▶ WHAT THE EXERCISE ASKS
Once the line holding "let (returned, notAdded, s2)" is found in the listing below, write it out and each later line exactly, up to and including the one holding "if slot.isBound then".

DATA LISTING: Begin

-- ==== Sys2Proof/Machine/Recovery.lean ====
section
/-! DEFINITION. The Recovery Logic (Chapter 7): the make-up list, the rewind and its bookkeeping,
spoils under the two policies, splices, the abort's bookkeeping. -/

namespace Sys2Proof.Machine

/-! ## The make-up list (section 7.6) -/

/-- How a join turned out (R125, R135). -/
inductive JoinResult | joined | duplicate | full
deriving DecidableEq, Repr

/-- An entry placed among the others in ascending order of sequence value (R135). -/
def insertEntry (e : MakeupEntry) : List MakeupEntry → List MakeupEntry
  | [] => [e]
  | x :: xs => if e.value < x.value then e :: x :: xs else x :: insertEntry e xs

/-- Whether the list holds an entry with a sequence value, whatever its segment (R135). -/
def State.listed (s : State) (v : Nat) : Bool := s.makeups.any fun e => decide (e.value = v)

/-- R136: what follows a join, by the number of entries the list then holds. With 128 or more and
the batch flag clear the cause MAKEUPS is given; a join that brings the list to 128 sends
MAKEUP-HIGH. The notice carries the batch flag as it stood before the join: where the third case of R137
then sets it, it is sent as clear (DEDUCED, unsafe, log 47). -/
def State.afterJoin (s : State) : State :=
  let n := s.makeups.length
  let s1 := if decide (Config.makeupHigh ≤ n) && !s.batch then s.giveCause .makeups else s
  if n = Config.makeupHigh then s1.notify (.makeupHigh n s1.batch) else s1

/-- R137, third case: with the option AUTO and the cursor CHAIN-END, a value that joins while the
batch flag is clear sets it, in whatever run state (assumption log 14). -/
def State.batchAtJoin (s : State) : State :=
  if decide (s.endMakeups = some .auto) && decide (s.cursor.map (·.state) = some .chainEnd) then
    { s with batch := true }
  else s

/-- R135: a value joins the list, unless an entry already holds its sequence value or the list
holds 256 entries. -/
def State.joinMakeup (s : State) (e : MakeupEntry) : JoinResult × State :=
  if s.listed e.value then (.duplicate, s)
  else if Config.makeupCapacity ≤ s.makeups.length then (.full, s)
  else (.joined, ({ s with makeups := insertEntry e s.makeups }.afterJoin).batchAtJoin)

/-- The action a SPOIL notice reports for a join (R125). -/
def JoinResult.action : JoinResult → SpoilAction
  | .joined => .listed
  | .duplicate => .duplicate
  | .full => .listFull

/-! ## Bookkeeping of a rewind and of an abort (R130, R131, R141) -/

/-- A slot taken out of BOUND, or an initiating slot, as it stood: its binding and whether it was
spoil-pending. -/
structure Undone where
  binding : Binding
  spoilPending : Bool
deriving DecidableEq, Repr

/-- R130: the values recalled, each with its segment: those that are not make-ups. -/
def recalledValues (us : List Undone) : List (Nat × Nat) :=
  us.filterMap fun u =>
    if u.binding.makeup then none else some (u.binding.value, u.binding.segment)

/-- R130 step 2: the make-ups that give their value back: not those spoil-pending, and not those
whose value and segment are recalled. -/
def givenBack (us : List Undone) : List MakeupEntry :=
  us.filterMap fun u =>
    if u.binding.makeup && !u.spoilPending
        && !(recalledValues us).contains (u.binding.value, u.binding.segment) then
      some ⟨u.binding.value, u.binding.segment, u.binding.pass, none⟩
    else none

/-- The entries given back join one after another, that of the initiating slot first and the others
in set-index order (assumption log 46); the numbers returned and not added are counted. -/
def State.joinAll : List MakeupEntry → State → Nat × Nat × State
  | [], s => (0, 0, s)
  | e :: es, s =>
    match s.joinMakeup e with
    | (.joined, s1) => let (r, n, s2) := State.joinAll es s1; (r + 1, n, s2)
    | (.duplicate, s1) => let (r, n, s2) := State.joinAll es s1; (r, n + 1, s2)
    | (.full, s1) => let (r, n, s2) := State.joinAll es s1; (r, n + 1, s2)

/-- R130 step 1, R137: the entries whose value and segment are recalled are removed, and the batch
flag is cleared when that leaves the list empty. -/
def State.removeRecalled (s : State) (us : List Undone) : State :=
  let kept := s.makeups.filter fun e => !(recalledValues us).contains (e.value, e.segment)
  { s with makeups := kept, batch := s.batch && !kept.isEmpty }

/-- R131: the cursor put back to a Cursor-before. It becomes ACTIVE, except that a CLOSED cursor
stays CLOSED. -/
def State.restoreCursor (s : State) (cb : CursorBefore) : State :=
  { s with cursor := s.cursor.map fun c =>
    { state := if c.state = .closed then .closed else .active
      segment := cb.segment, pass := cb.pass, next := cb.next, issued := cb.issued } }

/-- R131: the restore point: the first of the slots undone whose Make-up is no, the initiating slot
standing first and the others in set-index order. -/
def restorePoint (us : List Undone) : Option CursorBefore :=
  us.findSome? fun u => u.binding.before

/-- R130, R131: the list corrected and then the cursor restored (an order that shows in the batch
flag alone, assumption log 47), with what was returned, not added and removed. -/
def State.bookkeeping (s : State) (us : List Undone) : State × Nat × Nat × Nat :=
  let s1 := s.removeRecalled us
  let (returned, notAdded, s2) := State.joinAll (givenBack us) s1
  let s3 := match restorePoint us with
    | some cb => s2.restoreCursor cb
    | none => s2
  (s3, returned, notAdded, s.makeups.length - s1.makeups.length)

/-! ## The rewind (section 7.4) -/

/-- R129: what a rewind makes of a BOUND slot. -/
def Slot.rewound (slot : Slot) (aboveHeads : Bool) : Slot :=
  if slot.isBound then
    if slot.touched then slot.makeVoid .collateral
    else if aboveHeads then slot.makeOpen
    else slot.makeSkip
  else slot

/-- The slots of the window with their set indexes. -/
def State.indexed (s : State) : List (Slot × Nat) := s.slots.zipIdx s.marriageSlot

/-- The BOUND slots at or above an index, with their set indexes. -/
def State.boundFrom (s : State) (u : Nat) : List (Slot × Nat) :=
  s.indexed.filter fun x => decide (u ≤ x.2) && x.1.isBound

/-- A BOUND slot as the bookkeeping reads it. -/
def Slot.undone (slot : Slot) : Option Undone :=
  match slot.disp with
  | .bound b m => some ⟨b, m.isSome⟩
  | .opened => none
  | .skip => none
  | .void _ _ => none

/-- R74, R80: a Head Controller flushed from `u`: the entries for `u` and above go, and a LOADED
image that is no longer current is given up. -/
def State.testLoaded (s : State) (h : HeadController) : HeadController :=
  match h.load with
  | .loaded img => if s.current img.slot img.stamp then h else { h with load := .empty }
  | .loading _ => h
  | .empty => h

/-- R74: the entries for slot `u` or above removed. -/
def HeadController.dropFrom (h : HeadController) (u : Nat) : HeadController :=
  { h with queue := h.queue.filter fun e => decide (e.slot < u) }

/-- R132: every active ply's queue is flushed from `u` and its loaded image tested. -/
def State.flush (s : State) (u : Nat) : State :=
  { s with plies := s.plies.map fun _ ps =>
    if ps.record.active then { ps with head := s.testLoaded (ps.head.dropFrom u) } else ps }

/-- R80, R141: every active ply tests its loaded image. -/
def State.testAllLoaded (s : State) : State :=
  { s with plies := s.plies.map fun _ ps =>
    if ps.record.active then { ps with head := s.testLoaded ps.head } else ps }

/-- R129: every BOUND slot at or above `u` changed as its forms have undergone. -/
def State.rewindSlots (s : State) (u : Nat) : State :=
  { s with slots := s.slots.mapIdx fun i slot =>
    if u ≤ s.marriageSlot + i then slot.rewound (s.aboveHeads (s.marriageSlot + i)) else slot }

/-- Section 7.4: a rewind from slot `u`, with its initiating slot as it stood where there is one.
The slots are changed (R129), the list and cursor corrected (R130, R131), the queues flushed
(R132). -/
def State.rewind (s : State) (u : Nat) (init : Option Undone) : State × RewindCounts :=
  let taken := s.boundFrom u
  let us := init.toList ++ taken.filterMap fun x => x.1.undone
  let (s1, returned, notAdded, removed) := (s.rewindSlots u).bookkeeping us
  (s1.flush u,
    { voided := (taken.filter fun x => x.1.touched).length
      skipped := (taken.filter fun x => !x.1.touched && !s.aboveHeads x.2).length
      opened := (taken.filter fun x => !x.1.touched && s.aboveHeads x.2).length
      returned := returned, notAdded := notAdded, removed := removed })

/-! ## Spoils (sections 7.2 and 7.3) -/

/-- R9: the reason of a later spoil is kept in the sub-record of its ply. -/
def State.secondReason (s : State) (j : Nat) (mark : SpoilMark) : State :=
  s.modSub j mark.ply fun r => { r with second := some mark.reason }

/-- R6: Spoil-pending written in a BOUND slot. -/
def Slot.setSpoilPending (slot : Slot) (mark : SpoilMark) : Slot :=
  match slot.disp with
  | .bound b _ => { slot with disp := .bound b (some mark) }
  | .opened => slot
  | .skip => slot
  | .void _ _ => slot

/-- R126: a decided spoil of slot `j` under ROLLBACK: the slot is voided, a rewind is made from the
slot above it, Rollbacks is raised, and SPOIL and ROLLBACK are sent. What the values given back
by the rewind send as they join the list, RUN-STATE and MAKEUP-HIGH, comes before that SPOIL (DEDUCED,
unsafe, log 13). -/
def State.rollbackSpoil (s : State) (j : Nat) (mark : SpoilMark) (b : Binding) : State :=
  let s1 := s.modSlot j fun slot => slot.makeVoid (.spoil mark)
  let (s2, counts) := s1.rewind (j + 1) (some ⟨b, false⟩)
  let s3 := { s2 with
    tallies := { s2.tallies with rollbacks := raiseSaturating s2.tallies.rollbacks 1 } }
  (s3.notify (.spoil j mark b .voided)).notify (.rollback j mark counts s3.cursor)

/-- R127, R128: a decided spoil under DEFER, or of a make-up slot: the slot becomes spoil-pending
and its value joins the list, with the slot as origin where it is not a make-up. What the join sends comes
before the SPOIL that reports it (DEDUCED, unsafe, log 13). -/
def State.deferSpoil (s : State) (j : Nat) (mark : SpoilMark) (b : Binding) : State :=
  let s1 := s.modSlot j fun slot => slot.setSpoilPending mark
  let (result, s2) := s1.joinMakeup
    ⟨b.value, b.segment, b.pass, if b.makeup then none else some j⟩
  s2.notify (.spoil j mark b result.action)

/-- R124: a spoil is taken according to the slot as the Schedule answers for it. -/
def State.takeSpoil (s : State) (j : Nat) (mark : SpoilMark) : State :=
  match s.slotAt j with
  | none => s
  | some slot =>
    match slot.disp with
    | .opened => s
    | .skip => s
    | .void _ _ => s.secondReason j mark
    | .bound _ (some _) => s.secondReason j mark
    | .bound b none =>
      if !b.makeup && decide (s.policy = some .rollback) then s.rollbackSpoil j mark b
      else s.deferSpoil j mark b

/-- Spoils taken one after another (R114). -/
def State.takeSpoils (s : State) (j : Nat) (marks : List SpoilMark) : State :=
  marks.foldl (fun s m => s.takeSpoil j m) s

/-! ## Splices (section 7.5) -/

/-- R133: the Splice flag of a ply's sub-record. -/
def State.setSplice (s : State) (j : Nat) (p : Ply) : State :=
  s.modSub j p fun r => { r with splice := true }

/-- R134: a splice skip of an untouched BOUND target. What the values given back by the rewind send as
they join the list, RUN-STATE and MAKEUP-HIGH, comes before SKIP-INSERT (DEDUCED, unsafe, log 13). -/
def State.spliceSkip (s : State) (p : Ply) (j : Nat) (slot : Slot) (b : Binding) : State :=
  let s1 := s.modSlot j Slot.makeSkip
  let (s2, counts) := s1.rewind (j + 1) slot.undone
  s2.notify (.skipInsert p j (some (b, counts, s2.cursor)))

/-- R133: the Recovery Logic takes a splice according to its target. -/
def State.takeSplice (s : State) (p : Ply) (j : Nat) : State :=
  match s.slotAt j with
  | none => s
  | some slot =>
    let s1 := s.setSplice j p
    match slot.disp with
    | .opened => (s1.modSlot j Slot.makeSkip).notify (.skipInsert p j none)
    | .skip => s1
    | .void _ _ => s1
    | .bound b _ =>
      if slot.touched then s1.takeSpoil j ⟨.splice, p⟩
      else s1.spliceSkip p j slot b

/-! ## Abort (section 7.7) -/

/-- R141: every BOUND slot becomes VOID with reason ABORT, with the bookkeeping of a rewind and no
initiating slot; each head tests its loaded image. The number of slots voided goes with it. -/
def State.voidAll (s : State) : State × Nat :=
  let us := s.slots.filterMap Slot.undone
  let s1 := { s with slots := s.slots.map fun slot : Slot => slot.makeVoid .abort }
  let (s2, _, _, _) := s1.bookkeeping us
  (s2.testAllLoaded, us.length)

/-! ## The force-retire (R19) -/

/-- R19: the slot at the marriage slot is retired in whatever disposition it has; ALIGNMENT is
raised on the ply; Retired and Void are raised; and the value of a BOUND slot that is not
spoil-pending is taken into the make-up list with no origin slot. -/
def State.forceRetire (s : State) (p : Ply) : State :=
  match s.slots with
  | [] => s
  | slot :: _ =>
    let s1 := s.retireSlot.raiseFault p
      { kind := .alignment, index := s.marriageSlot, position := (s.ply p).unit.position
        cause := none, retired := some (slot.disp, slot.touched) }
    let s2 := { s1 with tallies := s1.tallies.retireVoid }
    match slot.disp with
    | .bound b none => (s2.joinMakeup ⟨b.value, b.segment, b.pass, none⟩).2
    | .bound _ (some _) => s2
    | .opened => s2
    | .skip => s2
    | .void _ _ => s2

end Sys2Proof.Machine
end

DATA LISTING: End
DATA LISTING: Begin

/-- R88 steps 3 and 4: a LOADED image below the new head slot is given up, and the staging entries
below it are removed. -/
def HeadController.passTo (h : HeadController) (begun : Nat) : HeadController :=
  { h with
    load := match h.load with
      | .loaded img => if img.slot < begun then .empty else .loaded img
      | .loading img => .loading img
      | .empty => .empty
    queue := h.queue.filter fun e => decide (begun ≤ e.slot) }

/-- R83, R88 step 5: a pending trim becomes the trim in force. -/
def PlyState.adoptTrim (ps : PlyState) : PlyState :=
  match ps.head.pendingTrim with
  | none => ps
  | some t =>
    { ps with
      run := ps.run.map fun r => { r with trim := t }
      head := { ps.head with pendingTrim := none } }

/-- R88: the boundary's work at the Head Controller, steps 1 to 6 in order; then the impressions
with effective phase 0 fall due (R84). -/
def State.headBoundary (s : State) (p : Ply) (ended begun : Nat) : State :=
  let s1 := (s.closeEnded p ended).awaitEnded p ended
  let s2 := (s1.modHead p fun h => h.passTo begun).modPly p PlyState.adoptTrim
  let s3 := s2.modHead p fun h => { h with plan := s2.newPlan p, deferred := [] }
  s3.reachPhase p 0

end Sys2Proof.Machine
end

DATA LISTING: End
DATA LISTING: Begin

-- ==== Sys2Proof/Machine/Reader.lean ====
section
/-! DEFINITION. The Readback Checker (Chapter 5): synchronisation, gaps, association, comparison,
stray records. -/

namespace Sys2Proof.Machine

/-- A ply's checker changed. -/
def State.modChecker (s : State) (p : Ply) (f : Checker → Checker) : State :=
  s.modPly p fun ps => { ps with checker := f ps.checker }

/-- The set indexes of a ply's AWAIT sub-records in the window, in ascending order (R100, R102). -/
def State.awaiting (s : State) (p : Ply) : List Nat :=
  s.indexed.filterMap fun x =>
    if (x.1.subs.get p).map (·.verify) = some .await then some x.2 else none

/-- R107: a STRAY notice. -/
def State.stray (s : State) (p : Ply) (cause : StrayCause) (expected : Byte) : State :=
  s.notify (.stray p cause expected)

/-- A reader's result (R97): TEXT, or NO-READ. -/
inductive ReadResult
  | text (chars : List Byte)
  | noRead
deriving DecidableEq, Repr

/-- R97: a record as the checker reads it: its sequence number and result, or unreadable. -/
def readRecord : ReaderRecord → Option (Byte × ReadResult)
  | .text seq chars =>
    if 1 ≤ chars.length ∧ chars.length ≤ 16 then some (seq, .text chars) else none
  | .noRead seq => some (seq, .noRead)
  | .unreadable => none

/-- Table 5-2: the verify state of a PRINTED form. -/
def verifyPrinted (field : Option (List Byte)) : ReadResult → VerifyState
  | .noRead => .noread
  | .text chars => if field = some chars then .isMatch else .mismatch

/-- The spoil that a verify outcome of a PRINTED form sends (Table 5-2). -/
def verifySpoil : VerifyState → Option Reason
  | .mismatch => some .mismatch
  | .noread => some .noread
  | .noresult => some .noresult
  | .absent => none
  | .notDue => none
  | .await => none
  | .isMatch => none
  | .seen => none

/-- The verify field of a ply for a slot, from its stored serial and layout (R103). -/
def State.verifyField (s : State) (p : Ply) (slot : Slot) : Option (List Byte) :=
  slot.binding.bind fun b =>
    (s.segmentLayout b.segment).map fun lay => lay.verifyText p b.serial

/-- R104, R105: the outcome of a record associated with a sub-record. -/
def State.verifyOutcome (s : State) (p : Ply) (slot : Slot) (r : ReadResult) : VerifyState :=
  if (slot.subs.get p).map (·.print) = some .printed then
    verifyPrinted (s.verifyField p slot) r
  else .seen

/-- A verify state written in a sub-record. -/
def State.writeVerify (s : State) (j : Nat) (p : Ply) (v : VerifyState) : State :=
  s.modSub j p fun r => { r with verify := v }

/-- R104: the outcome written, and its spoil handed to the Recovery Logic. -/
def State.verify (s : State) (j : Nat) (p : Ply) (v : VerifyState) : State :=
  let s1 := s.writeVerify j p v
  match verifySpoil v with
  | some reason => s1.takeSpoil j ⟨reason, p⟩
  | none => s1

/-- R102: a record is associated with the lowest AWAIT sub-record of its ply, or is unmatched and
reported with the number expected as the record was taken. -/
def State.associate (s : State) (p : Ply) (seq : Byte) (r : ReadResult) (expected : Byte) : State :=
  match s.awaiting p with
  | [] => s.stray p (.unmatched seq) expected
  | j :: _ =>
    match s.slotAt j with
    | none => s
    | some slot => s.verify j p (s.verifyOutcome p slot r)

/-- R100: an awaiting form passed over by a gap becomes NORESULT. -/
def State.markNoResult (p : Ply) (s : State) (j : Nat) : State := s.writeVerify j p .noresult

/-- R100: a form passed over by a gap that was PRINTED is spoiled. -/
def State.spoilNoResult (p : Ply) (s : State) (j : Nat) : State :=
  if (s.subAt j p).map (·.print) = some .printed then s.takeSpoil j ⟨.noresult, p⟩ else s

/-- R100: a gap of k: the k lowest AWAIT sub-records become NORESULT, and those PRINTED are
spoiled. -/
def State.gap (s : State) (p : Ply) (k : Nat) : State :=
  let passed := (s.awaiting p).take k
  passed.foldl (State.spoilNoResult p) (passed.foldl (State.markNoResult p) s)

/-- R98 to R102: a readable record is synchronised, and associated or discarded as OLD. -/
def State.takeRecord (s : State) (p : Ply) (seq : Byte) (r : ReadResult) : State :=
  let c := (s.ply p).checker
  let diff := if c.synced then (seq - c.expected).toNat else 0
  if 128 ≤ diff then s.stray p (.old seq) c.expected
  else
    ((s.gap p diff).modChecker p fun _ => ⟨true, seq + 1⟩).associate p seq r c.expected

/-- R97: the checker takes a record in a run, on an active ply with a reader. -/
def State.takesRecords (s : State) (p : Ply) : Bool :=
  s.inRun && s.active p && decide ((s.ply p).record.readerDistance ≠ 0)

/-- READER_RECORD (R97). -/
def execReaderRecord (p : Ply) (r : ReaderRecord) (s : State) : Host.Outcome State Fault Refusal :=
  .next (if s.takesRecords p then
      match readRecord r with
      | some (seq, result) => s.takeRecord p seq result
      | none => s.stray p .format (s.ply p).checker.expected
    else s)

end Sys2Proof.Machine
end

DATA LISTING: End

▶ WRITTEN RESPONSE
  let (returned, notAdded, s2) := State.joinAll (givenBack us) s1
  let s3 := match restorePoint us with
    | some cb => s2.restoreCursor cb
    | none => s2
  (s3, returned, notAdded, s.makeups.length - s1.makeups.length)

/-! ## The rewind (section 7.4) -/

/-- R129: what a rewind makes of a BOUND slot. -/
def Slot.rewound (slot : Slot) (aboveHeads : Bool) : Slot :=
  if slot.isBound then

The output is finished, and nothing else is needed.